### To do
Please set down exactly the lines of the listing below from the line containing "x.items.foldl (fun s i => s.applyItem i) s" through the line containing "### Meanings -/", both lines included, leaving out all other lines.
── Dataset ──
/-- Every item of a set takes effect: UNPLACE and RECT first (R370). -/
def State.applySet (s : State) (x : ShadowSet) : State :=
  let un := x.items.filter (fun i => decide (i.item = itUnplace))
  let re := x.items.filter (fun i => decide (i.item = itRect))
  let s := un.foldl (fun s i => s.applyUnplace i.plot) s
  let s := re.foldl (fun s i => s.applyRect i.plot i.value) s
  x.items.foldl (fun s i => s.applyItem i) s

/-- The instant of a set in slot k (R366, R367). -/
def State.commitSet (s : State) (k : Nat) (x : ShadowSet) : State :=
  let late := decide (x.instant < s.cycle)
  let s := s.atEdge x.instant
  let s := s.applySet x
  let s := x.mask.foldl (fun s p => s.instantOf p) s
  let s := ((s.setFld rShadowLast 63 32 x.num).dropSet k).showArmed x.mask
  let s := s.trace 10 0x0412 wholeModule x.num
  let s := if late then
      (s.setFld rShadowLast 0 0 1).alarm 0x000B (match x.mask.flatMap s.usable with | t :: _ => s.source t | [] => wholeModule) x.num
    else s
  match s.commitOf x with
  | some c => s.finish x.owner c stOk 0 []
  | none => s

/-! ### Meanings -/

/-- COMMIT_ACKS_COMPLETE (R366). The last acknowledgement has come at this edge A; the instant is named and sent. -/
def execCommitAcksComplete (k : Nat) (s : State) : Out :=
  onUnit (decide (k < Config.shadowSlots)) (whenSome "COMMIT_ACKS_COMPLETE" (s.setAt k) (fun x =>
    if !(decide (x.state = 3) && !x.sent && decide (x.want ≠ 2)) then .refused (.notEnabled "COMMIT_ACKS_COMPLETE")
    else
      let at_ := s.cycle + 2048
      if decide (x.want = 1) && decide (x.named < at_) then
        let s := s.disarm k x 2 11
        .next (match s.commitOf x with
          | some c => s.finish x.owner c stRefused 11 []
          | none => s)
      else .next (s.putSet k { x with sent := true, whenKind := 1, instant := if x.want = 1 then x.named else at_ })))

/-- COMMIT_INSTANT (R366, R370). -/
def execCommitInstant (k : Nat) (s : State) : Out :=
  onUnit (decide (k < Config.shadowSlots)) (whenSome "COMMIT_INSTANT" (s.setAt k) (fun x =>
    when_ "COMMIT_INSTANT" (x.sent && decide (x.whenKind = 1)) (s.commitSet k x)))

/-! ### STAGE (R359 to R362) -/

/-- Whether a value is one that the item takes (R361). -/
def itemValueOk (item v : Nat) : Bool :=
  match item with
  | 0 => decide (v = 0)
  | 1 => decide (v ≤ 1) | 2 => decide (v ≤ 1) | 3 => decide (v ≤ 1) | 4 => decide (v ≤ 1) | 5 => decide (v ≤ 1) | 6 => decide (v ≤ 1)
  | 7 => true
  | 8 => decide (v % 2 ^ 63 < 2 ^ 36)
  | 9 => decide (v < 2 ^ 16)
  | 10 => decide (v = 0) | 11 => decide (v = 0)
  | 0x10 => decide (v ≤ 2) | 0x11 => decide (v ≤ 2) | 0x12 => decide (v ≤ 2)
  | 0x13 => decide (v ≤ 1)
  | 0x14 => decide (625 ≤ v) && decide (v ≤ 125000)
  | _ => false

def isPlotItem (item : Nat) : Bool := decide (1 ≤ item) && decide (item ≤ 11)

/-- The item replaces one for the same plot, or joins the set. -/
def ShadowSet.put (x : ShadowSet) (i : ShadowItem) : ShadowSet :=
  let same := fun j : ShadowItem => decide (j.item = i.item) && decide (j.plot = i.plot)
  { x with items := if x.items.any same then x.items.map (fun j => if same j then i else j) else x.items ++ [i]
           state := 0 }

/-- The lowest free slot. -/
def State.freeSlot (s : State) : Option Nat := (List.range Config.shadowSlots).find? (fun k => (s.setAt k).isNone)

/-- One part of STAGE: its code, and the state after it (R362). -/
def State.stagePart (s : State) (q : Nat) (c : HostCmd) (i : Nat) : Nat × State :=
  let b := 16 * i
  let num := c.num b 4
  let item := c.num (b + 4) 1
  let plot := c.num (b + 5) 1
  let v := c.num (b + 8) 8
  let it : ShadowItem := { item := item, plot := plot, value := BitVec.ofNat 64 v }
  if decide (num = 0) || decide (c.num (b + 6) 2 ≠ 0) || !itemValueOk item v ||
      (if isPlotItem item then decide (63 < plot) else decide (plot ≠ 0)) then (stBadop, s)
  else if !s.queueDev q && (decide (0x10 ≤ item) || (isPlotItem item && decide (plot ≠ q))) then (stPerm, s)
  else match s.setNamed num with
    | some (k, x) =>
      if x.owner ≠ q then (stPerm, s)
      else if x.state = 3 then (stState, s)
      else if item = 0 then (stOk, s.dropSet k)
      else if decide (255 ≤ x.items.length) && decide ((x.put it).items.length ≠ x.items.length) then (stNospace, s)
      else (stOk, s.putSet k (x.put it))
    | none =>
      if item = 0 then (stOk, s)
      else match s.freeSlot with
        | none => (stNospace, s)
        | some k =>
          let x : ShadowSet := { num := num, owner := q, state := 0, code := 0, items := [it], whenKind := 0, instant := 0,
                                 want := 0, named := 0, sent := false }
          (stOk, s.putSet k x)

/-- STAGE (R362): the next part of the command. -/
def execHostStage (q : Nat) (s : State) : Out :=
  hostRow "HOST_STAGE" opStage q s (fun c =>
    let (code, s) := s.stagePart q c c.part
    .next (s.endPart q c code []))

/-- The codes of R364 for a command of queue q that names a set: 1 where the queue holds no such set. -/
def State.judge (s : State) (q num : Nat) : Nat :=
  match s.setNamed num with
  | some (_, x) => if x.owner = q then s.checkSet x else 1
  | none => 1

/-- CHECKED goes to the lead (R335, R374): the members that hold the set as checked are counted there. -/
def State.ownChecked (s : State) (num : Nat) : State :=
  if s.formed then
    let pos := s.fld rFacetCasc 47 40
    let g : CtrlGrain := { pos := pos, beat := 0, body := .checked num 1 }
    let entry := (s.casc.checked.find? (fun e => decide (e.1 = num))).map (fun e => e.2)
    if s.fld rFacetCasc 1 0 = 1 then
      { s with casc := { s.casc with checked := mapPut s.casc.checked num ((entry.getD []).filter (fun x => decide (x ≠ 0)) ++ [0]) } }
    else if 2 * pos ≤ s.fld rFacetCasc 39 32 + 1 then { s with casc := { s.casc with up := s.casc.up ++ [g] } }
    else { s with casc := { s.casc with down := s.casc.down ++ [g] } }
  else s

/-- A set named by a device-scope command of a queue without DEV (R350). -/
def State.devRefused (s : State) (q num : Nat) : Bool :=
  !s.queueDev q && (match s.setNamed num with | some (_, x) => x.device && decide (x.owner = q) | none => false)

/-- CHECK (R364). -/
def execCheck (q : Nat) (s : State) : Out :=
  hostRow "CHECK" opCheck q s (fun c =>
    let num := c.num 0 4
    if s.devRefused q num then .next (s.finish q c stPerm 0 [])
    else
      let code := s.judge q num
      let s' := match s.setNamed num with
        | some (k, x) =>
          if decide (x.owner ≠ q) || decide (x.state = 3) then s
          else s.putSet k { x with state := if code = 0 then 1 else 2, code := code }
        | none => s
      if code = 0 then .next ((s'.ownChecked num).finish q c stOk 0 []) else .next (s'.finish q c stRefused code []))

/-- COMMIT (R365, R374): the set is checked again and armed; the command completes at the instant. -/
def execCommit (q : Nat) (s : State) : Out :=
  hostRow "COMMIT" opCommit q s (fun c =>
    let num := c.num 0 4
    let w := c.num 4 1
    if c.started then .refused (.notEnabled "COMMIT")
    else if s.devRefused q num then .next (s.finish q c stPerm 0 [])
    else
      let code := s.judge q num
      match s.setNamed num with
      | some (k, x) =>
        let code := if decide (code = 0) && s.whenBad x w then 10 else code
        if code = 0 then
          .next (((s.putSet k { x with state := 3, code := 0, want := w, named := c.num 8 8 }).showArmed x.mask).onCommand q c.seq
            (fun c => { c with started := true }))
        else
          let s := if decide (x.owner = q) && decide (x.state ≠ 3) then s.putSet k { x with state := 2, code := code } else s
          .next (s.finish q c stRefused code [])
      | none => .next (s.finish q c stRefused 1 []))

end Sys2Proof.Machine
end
───
### Task solution
  x.items.foldl (fun s i => s.applyItem i) s

/-- The instant of a set in slot k (R366, R367). -/
def State.commitSet (s : State) (k : Nat) (x : ShadowSet) : State :=
  let late := decide (x.instant < s.cycle)
  let s := s.atEdge x.instant
  let s := s.applySet x
  let s := x.mask.foldl (fun s p => s.instantOf p) s
  let s := ((s.setFld rShadowLast 63 32 x.num).dropSet k).showArmed x.mask
  let s := s.trace 10 0x0412 wholeModule x.num
  let s := if late then
      (s.setFld rShadowLast 0 0 1).alarm 0x000B (match x.mask.flatMap s.usable with | t :: _ => s.source t | [] => wholeModule) x.num
    else s
  match s.commitOf x with
  | some c => s.finish x.owner c stOk 0 []
  | none => s

/-! ### Meanings -/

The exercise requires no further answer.